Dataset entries

-- ==== Sys2Proof/Tests/Slice0.lean ====
section
/-! SUPPORT. The model's own tests, small and few. Expected words are written bit by bit from `30_encoding.md` R81 and R83,
expected results are the rows of `95_test_vectors.md` named in the comments; then one witness for each statement that has
hypotheses. -/

namespace Sys2Proof.Tests
open Sys2Proof Sys2Proof.Machine

/-! ## WellFormed refuses ill-formed terms -/

theorem test_wf_stepCount : (Instr.lfsrStep 65536).wf = false ∧ (Instr.lfsrStep 65535).wf = true := by decide
theorem test_wf_writeWidth : (HostOp.regWrite 16 0x08 0).wf 65536 = false := by decide
theorem test_wf_writeAlignment : (HostOp.regWrite 32 0x0A 0).wf 65536 = false := by decide
theorem test_wf_writeOutside : (HostOp.regWrite 32 0x100 0).wf 65536 = false := by decide
theorem test_wf_readWidth : (HostOp.regRead 8 0x08).wf 65536 = false := by decide
theorem test_wf_readAlignment : (HostOp.regRead 32 0x09).wf 65536 = false := by decide
theorem test_wf_readOutside : (HostOp.regRead 32 0x104).wf 65536 = false := by decide
theorem test_wf_memWrite : (HostOp.memWrite 65536 1).wf 65536 = false := by decide
theorem test_wf_memRead : (HostOp.memRead 65536).wf 65536 = false := by decide
theorem test_wf_dictLoad : (Stmt.dictLoad [1, 2, 3]).wf = false := by decide
theorem test_wf_stmtCommand : (Stmt.command (.lfsrStep 65536)).wf = false := by decide

/-! ## Decoding, one word for each constructor: IMM16, RSVD, OPC (R81, R83) -/

theorem test_decode_lfsrSeed : decode 0b1010110011100001_00000000_00000001 = .ok (.lfsrSeed 0xACE1) := by decide
theorem test_decode_lfsrStep : decode 0b0000000001100100_00000000_00000010 = .ok (.lfsrStep 100) := by decide
theorem test_decode_cksum : decode 0b0000000000000000_00000000_00010000 = .ok .cksum := by decide
theorem test_decode_decrypt : decode 0b0000000000000000_00000000_00100000 = .ok .decrypt := by decide
theorem test_decode_decompress : decode 0b0000000000000000_00000000_00110000 = .ok .decompress := by decide
theorem test_decode_float2 : decode 0b0000000000000000_00000000_01000000 = .ok .float2 := by decide
theorem test_decode_float3 : decode 0b0000000000000000_00000000_01000001 = .ok .float3 := by decide
theorem test_decode_hdrparse : decode 0b0000000000000000_00000000_01010000 = .ok .hdrparse := by decide
/-- R85, R90 and `95_test_vectors.md` 2.8: illegal words. -/
theorem test_decode_illegal :
    decode 0b0000000000000000_00000000_00000011 = .error .reservedOpcode ∧
    decode 0b0000000000000001_00000000_00010000 = .error .immediateNotTaken ∧
    decode 0b0000000000000000_00000001_01010000 = .error .reservedField := by decide
theorem test_decodeTableWord : decodeTableWord 32 0x03E80002 = some (.lfsrStep 1000) ∧ decodeTableWord 8 0x41 = some .float3 ∧
    decodeTableWord 32 0x150 = none := by decide

/-! ## Assembly (R88, R89; the bus writes of P1 step 1 and of R42's DICT0) -/

theorem test_expand_src : expandStmt (.src 0x1000 20) =
    [.regWrite 32 0x20 0x00001000, .regWrite 32 0x24 0x00000000, .regWrite 32 0x28 0x00000014, .regWrite 32 0x2C 0x00000000] := by
  decide
theorem test_expand_dictLoad : (expandStmt (.dictLoad ((List.range 16).map (fun i => BitVec.ofNat 8 (0x30 + i))))).head? =
    some (.regWrite 32 0x80 0x33323130) := by decide
theorem test_expand_short : expandStmt .lfsrStepOnce = [.regWrite 32 0x00 0x00010002] ∧
    expandStmt .clrhaz = [.regWrite 32 0x04 0x00000004] := by decide

/-! ## Small machines -/

/-- dict[i] = 0x30 + i (`95_test_vectors.md` 2.4). -/
def dictionary : Vector Byte 16 := Vector.ofFn (fun i => BitVec.ofNat 8 (0x30 + i.val))

/-- A machine after reset with bytes at 0x100, SRC = (0x100, their number), DST = (0x200, cap), a key and a dictionary. -/
def machine (bytes : List Byte) (cap : U64) (key : U16) : State :=
  { State.reset with
    mem  := Memory.writeBytes [] 0x100 bytes
    ops  := { Operands.reset with srcAddr := 0x100, srcLen := BitVec.ofNat 64 bytes.length, dstAddr := 0x200, dstCap := cap }
    lfsr := key
    dict := dictionary }

/-- The same with SRC2 = (0x140, ...) and SRC3 = (0x180, ...) for the lanes of a float command. -/
def lanes (a b c : List Byte) (cap : U64) (pack : SignPack) : State :=
  let s := machine a cap 0x1337
  { s with
    params := { s.params with signPack := pack }
    mem := (s.mem.writeBytes 0x140 b).writeBytes 0x180 c
    ops := { s.ops with
      src2Addr := 0x140, src2Len := BitVec.ofNat 64 b.length, src3Addr := 0x180, src3Len := BitVec.ofNat 64 c.length } }

/-- The first step after a word was placed. -/
def run (s : State) (w : Nat) : Host.Outcome State Fault Refusal := step (s.withFetchWord 32 w)

/-- What a test looks at in a next state. -/
def after {α : Type} (o : Host.Outcome State Fault Refusal) (f : State → α) : Option α :=
  match o with
  | .next t => some (f t)
  | .fault _ => none
  | .refused _ => none

/-- `n` bytes of the destination, and STATUS. -/
def output (n : Nat) (t : State) : List Byte × Word := (t.mem.readBytes 0x200 n, regRead t 0x04)

/-- S4's container. -/
def container : List Byte :=
  [0x02, 0x13, 0x03, 0x00, 0x67, 0x45, 0x23, 0x01, 0x00, 0x00] ++
  [0x00, 0x00, 0x11, 0x11, 0x11, 0x11, 0x00, 0x00, 0x00, 0x00]

/-! ## One step of each command (`95_test_vectors.md` part 2) -/

theorem test_step_lfsrSeed : after (run State.reset 0xACE10001) (fun t => (t.lfsr, regRead t 0x04)) = some (0xACE1, 0x002) := by
  decide
theorem test_step_lfsrStep : after (run State.reset 0x00020002) (fun t => t.lfsr) = some 0x84CD := by decide
theorem test_step_lfsrStep_taps :
    (step16 0x1337, step16 0x0041, step16 0x2000, step16 0x0200, step16 0xFFFF, step16 0xACE1) =
      (0x099B, 0x0020, 0x9000, 0x8100, 0x7FFF, 0xD670) := by decide
/-- Row 1 of 2.2, with CKSUM_EXP 0x02FD. -/
theorem test_step_cksum : after (run { machine [0xFF, 0xFF, 0xFF] 0 0 with cksumExp := 0x02FD } 0x10)
    (fun t => (t.cksumRes, regRead t 0x04)) = some (0x02FD, 0x102) := by decide
/-- The last row of 2.2: SRC = (0xFFFF, 2). -/
theorem test_step_cksum_range :
    after (run { State.reset with ops := { Operands.reset with srcAddr := 0xFFFF, srcLen := 2 }, ckMatch := true } 0x10)
      (fun t => (t.cksumRes, regRead t 0x04)) = some (0, 0x022) := by decide
theorem test_step_decrypt : after (run (machine [0x48, 0x65, 0x6C, 0x6C, 0x6F] 5 0xBEEF) 0x20)
    (fun t => (output 5 t, t.lfsr)) = some (([0x3F, 0x3A, 0xD7, 0xC3, 0xD4], 0x002), 0xAFBB) := by decide
theorem test_step_decrypt_one : after (run (machine [0xAB] 1 0x1337) 0x20)
    (fun t => (output 1 t, t.lfsr)) = some (([0x9C], 0x002), 0x1337) := by decide
/-- S6. -/
theorem test_step_decompress : after (run (machine [0x01, 0x07, 0x42] 64 0) 0x30)
    (fun t => (output 6 t, t.outLen)) = some (([0x01, 0x32, 0x32, 0x32, 0x32, 0x00], 0x002), 5) := by decide
/-- `07 00 07` gives `07 07`; `01 07 42` into 4 bytes is CAPACITY. -/
theorem test_step_decompress_edges :
    after (run (machine [0x07, 0x00, 0x07] 2 0) 0x30) (output 2) = some ([0x07, 0x07], 0x002) ∧
    after (run (machine [0x01, 0x07, 0x42] 4 0) 0x30) (fun t => regRead t 0x04) = some 0x052 := by decide
theorem test_step_float2 : after (run (lanes [0x00, 0x00, 0x16, 0x00, 0x00, 0x80] [0x87, 0x7F] [] 8 .byteBit0) 0x40)
    (output 8) = some ([0x00, 0x00, 0x96, 0x43, 0x00, 0x00, 0x80, 0xBF], 0x002) := by decide
theorem test_step_float2_lane :
    after (run (lanes [0x00, 0x00, 0x16, 0x00] [0x87] [] 8 .byteBit0) 0x40) (output 1) = some ([0x00], 0x042) := by decide
theorem test_step_float3 : after (run (lanes [0xDB, 0x0F, 0xC9] [0x80] [0xFE] 4 .byteBit0) 0x41)
    (output 4) = some ([0xDB, 0x0F, 0x49, 0x40], 0x002) := by decide
/-- Nine floats, sign lane `02 01` (2.6): the top byte of each word, for both bit packings. -/
theorem test_step_float3_packings :
    let top (p : SignPack) := after (run (lanes (List.replicate 27 0x00) (List.replicate 9 0x7F) [0x02, 0x01] 36 p) 0x41)
      (fun t => (List.range 9).map (fun k => t.mem.read (0x203 + 4 * k)))
    top .bitsLsbFirst = some [0x3F, 0xBF, 0x3F, 0x3F, 0x3F, 0x3F, 0x3F, 0x3F, 0xBF] ∧
    top .bitsMsbFirst = some [0x3F, 0x3F, 0x3F, 0x3F, 0x3F, 0x3F, 0xBF, 0x3F, 0x3F] := by decide
/-- S4. -/
theorem test_step_hdrparse : after (run (machine container 0 0) 0x50)
    (fun t => (regRead t 0x04, t.origSize, t.dataSize, t.hdrLen)) = some (0x202, 0x1234567, 0x11111111, 20) := by decide
/-- S4 with byte 3 = 0x20 and `12 34`: CKSUM_EXP 0x1234; and its first 19 bytes: HDR_VALID 0, ERR 0. -/
theorem test_step_hdrparse_edges :
    after (run (machine (container.set 3 0x20 ++ [0x12, 0x34]) 0 0) 0x50)
      (fun t => (regRead t 0x04, t.hdrLen, t.cksumExp)) = some (0x202, 22, 0x1234) ∧
    after (run (machine (container.take 19) 0 0) 0x50) (fun t => regRead t 0x04) = some 0x002 := by decide
/-- 2.8: the word 0 is ILLEGAL, STATUS 0x012. -/
theorem test_step_illegal : after (run State.reset 0) (fun t => (t.cmd, regRead t 0x04)) = some (0, 0x012) := by decide

/-! ## Witnesses: for each statement with hypotheses, a concrete state and operands that meet all of them -/

/-- A machine with a command in flight. -/
def flight (bytes : List Byte) (cap : U64) (w : Word) : State := issue (machine bytes cap 0x1337) w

Activity: Copy the lines that hold the word "ofNat". Take them from the records above.

Solution for this exercise:
theorem test_expand_dictLoad : (expandStmt (.dictLoad ((List.range 16).map (fun i => BitVec.ofNat 8 (0x30 + i))))).head? =
def dictionary : Vector Byte 16 := Vector.ofFn (fun i => BitVec.ofNat 8 (0x30 + i.val))
    ops  := { Operands.reset with srcAddr := 0x100, srcLen := BitVec.ofNat 64 bytes.length, dstAddr := 0x200, dstCap := cap }
      src2Addr := 0x140, src2Len := BitVec.ofNat 64 b.length, src3Addr := 0x180, src3Len := BitVec.ofNat 64 c.length } }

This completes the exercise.